Data under study:
######

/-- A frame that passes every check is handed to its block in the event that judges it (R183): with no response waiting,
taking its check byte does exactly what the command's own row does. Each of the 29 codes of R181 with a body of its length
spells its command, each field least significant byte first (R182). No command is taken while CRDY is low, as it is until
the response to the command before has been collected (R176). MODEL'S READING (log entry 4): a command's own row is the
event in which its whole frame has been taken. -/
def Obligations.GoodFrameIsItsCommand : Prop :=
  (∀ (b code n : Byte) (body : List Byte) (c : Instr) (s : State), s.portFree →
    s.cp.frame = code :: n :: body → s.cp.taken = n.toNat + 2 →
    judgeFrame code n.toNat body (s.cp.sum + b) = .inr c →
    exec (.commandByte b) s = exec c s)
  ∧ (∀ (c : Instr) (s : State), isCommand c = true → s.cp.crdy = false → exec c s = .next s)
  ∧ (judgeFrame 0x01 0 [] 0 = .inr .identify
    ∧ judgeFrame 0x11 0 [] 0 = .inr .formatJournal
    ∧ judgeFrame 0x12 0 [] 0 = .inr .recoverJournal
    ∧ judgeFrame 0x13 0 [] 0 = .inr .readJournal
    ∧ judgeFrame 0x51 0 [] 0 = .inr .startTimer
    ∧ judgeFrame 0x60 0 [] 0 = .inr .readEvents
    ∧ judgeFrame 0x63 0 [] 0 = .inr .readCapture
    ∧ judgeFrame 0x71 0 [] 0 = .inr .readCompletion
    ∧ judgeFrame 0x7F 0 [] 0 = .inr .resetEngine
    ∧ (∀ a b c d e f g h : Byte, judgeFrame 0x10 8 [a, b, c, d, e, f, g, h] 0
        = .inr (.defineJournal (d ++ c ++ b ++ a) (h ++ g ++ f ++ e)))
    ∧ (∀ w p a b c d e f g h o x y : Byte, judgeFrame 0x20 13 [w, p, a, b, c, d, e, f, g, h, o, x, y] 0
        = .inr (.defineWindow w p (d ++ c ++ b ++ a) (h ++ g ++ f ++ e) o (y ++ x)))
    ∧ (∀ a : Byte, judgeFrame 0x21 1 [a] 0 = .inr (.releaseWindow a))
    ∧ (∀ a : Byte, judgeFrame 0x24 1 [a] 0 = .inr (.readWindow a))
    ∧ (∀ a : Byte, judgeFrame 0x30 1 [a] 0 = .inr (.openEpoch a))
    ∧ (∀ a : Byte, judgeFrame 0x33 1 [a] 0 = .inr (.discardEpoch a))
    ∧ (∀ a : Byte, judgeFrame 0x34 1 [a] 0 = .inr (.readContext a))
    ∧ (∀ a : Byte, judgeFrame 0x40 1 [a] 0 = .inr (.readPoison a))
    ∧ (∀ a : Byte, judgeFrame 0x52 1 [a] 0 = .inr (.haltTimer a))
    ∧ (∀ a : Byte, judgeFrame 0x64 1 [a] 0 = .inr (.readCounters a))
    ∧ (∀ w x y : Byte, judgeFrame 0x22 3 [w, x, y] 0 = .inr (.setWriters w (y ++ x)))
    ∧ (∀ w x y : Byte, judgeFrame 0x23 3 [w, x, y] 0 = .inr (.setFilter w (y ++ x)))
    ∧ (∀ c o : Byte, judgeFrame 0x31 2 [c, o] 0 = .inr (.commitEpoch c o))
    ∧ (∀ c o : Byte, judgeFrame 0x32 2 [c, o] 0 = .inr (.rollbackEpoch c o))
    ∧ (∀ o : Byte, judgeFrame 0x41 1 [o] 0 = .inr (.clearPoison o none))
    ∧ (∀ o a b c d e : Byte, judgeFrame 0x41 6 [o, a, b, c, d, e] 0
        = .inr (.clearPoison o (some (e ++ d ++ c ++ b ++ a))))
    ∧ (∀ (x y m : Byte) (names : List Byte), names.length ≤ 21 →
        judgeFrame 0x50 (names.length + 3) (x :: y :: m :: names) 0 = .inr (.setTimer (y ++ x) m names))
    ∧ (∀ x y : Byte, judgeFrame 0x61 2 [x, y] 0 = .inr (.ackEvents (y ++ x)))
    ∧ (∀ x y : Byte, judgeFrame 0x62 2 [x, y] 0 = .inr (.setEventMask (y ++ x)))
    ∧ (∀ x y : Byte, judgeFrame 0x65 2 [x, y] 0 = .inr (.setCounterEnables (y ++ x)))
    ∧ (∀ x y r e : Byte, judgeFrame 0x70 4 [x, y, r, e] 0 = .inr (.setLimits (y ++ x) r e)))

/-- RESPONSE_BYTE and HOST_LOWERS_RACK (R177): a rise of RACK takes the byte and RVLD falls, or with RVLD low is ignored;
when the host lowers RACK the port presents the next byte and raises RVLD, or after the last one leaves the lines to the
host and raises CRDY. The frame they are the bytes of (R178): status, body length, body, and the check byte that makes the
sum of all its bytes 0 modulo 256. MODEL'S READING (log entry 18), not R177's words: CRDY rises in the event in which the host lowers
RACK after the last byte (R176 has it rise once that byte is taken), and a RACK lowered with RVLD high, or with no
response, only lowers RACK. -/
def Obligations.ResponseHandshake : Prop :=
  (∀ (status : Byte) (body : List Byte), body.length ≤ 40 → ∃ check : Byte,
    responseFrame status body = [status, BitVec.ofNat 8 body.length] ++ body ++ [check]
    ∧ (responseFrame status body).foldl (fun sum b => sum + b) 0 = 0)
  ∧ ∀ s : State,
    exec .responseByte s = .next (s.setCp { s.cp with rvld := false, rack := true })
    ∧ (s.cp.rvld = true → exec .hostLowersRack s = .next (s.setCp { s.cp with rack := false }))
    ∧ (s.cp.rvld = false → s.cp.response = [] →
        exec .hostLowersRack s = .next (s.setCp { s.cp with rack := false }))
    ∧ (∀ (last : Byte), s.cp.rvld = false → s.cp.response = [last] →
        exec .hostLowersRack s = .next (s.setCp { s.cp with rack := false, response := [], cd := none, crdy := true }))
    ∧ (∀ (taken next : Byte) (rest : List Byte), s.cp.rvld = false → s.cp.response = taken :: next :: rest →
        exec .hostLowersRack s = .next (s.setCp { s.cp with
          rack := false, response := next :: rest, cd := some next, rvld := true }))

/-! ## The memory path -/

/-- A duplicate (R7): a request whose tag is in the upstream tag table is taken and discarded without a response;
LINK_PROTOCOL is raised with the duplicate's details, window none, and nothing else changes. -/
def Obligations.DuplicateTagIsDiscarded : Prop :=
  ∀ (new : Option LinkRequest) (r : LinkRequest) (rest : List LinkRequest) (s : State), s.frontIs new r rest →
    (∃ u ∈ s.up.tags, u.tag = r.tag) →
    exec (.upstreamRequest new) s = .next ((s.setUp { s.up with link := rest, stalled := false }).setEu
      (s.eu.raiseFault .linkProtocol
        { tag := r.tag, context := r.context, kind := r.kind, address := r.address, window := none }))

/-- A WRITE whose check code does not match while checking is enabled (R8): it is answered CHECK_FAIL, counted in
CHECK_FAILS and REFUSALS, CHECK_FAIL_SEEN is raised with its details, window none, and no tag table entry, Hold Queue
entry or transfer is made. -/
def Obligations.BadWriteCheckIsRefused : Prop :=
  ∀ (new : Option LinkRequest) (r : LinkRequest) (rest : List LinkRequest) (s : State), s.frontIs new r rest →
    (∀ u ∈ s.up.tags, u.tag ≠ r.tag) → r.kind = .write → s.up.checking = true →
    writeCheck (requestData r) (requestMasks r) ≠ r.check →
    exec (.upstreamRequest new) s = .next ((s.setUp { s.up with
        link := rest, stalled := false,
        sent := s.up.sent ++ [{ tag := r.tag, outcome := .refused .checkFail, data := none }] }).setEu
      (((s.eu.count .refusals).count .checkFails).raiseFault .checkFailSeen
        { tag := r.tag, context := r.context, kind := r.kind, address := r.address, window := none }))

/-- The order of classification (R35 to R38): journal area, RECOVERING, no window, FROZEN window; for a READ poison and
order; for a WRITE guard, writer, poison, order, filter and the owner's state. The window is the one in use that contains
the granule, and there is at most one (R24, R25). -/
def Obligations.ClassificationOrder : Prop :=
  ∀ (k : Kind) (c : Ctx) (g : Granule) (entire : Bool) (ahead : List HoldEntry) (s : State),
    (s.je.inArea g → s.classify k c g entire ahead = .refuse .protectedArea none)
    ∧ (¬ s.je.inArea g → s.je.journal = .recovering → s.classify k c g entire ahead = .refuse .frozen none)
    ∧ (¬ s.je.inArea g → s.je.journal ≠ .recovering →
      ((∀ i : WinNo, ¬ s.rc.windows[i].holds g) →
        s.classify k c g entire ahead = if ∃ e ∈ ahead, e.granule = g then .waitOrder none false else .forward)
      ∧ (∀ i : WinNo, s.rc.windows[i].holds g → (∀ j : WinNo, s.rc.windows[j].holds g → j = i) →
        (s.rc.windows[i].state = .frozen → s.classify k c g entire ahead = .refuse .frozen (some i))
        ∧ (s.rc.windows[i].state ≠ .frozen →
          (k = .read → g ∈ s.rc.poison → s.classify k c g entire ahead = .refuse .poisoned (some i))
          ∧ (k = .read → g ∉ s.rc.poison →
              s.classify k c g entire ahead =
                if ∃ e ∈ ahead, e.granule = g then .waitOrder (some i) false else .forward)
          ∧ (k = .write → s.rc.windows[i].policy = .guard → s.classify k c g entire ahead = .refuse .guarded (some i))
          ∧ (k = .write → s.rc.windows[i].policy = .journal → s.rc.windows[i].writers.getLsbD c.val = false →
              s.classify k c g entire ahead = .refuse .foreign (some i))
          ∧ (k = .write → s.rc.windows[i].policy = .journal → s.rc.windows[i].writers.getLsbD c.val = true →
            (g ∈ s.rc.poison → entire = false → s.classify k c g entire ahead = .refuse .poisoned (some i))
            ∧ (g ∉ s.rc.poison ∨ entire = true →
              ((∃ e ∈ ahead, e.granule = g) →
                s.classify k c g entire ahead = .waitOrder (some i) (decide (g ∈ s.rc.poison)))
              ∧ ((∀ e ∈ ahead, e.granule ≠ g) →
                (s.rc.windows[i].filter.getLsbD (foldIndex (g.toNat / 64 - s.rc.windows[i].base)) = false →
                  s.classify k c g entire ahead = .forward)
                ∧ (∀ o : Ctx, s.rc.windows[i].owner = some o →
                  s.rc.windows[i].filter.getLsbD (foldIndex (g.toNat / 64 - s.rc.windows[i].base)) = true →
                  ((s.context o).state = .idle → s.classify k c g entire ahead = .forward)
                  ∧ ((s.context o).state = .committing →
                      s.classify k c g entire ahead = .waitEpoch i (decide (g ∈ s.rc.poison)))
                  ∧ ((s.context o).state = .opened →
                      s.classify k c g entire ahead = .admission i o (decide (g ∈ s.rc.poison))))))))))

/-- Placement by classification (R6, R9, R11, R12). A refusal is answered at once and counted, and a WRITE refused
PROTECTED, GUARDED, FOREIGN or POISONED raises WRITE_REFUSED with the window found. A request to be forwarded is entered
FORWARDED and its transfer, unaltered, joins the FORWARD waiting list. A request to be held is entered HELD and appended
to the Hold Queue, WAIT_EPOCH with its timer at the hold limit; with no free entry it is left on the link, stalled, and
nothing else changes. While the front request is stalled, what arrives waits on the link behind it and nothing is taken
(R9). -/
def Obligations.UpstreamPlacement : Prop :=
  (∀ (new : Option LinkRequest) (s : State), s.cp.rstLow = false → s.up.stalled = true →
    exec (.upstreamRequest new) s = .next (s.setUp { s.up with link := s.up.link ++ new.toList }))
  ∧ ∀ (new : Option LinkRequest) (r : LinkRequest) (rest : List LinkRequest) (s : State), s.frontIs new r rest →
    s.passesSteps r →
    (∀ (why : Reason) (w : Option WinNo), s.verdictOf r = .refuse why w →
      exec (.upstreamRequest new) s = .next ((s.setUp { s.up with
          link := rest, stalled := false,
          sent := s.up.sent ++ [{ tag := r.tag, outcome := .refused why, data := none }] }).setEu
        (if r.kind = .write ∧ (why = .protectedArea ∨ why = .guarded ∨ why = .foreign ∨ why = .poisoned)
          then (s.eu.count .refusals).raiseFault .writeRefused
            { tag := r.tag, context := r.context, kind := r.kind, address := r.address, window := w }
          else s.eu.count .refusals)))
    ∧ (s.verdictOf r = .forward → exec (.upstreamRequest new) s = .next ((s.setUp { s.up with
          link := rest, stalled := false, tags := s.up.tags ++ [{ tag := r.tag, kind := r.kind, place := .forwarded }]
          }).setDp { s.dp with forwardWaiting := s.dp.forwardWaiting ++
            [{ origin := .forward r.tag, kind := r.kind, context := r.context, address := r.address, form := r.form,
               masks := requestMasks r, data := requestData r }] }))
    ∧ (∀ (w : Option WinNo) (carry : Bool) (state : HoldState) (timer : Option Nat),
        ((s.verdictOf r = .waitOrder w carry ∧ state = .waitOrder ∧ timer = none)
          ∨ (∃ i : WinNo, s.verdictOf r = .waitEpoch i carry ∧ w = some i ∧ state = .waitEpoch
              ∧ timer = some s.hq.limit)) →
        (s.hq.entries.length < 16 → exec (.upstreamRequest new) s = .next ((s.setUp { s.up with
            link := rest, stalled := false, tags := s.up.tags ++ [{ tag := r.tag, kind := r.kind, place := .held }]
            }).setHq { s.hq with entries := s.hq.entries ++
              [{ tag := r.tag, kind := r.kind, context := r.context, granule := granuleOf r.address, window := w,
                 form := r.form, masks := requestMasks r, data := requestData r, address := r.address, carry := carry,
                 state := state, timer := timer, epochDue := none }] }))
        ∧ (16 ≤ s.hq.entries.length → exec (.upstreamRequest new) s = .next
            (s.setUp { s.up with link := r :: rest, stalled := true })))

######

Directions for this task:
Starting from the records above, filter out all lines except those containing the word "details".

Response for this exercise:
LINK_PROTOCOL is raised with the duplicate's details, window none, and nothing else changes. -/
CHECK_FAILS and REFUSALS, CHECK_FAIL_SEEN is raised with its details, window none, and no tag table entry, Hold Queue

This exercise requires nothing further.